Dataset entries:
━━━━━━━━━━
/-! Effects. -/

/-- RW1C bits of a clamp record (R279, R281). -/
def ClampRec.clear (c : ClampRec) (v : Nat) : ClampRec :=
  { c with valid := c.valid && !bit v 63, loAny := c.loAny && !bit v 1, hiAny := c.hiAny && !bit v 0 }

/-- RW1C VALID of a fault record (R104, R159, R177). -/
def FaultRec.clear (f : FaultRec) (v : Nat) : FaultRec := { f with valid := f.valid && !bit v 63 }

/-- Writes of a core block's RW1C and WO fields at an ARRAY cycle (R47, R48, R104, R132, R159, R177, R279). -/
def CoreRegs.write (r : CoreRegs) (cycles o v : Nat) : CoreRegs :=
  if o = 0 then { r with numStatus := r.numStatus &&& ~~~ (BitVec.ofNat 32 v) }
  else if o % 8 = 0 ∧ 8 ≤ o ∧ o < 0x028 then
    let x := r.inv ((o - 8) / 8)
    r.setInv ((o - 8) / 8) { x with valid := x.valid && !bit v 63 }
  else if o = 0x060 then { r with seqFault := r.seqFault.clear v }
  else if o = 0x088 then { r with sfuFault := r.sfuFault.clear v }
  else if o = 0x0B0 then { r with decFault := r.decFault.clear v }
  else if o = 0x0C0 then { r with pegStatus := r.pegStatus.clear v }
  else if o = 0x150 then (if bit v 0 then { r with stall := [], clearedAt := cycles } else r)
  else if o = 0x158 then { r with streamFlags := r.streamFlags &&& ~~~ (BitVec.ofNat 6 v) }
  else r

/-- A link's control register (R314, R343): ENABLE 1 powers the link's group first, and a group whose eight links are DISABLED is OFF. A module
that boots without service, or is not in PRODUCTION, keeps its links DISABLED (R377, R420). -/
def State.writeLink (s : State) (l v : Nat) : State :=
  let d := 24 + l / 8
  if s.glob.service = 2 ∨ s.sec.lifecycle ≠ 1 then s.modLink l (fun k => { k with enable := bit v 0 })
  else if bit v 0 then
    (if s.pow.dom d = .off then s.modPow (fun p => p.setDoms [d] .on) else s).linkControl l v
  else
    let s := s.linkControl l v
    if (List.range 8).all (fun k => (s.link (8 * (l / 8) + k)).state == .disabled) then s.modPow (fun p => p.setDoms [d] .off) else s

/-- The security block (R376, R384, R390). -/
def State.writeSec (s : State) (r : Requester) (o v : Nat) : State :=
  if 0x018 ≤ o ∧ o < 0x038 then s.modSec (fun k => { k with attNonce := Tbl.set 0 ((o - 0x18) / 8) (BitVec.ofNat 64 v) k.attNonce })
  else if o = 0x038 then s.modSec (fun k => { k with attDest := BitVec.ofNat 48 v })
  else if o = 0x040 then
    let s := match s.asPort r with | some p => if bit v 0 then s.attest p else s | none => s
    if bit v 1 then s.zeroise else s
  else s

/-- The boot block (R422, R424, R429): RESCUE_SRC and RESCUE_BYTES in the loader only. -/
def State.writeBoot (s : State) (r : Requester) (o v : Nat) : State :=
  if o = 0x020 ∧ s.glob.service = 4 then s.modBoot (fun b => { b with rescueSrc := BitVec.ofNat 64 (v / 4096 * 4096) })
  else if o = 0x028 ∧ s.glob.service = 4 then s.modBoot (fun b => { b with rescueBytes := BitVec.ofNat 32 v })
  else if o = 0x030 then
    let s := if bit v 1 then s.askRescue else s
    match s.asPort r with | some p => if bit v 0 then s.rescueGo p else s | none => s
  else s

/-- KICK (R282): only the stewards' writes act. -/
def State.writeKick (s : State) (r : Requester) (v : Nat) : State :=
  match r with
  | .steward _ => s.modSync (fun y => { y with kicks := (maskList 4 v).foldl (fun t n => Tbl.set 0 n s.time t) y.kicks })
  | _ => s

/-- A register of an intake block (R221). -/
def State.writeIntake (s : State) (p : Port) (n i v : Nat) : State :=
  match i with
  | 0 => s.writeRing0 p n v
  | 1 => s.writeRing1 p n v
  | 2 => s.writeRing2 p n v
  | _ => s

/-- A register of a racking window (R324). -/
def State.writeWindow (s : State) (p : Port) (w i v : Nat) : State :=
  match i with
  | 0 => s.writeWin0 p w v
  | 1 => s.writeWin1 p w v
  | 2 => s.writeWin2 p w v
  | _ => s
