-- ==== Sys2Proof/Machine/Core.lean ====
section
/-! DEFINITION. The machine in the host's form. -/

def Sys2Proof.core : Host.Core := { State := Sys2Proof.Machine.State, Fault := Sys2Proof.Machine.Fault, Refusal := Sys2Proof.Machine.Refusal, step := Sys2Proof.Machine.step, reset := Sys2Proof.Machine.State.reset }
end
━━━━━━━━━━
* Assignment *
With the line containing "def Sys2Proof.core : Host.Core" as the start and the last line of the entries as the end, print that whole span exactly.

* Worked solution *
def Sys2Proof.core : Host.Core := { State := Sys2Proof.Machine.State, Fault := Sys2Proof.Machine.Fault, Refusal := Sys2Proof.Machine.Refusal, step := Sys2Proof.Machine.step, reset := Sys2Proof.Machine.State.reset }
end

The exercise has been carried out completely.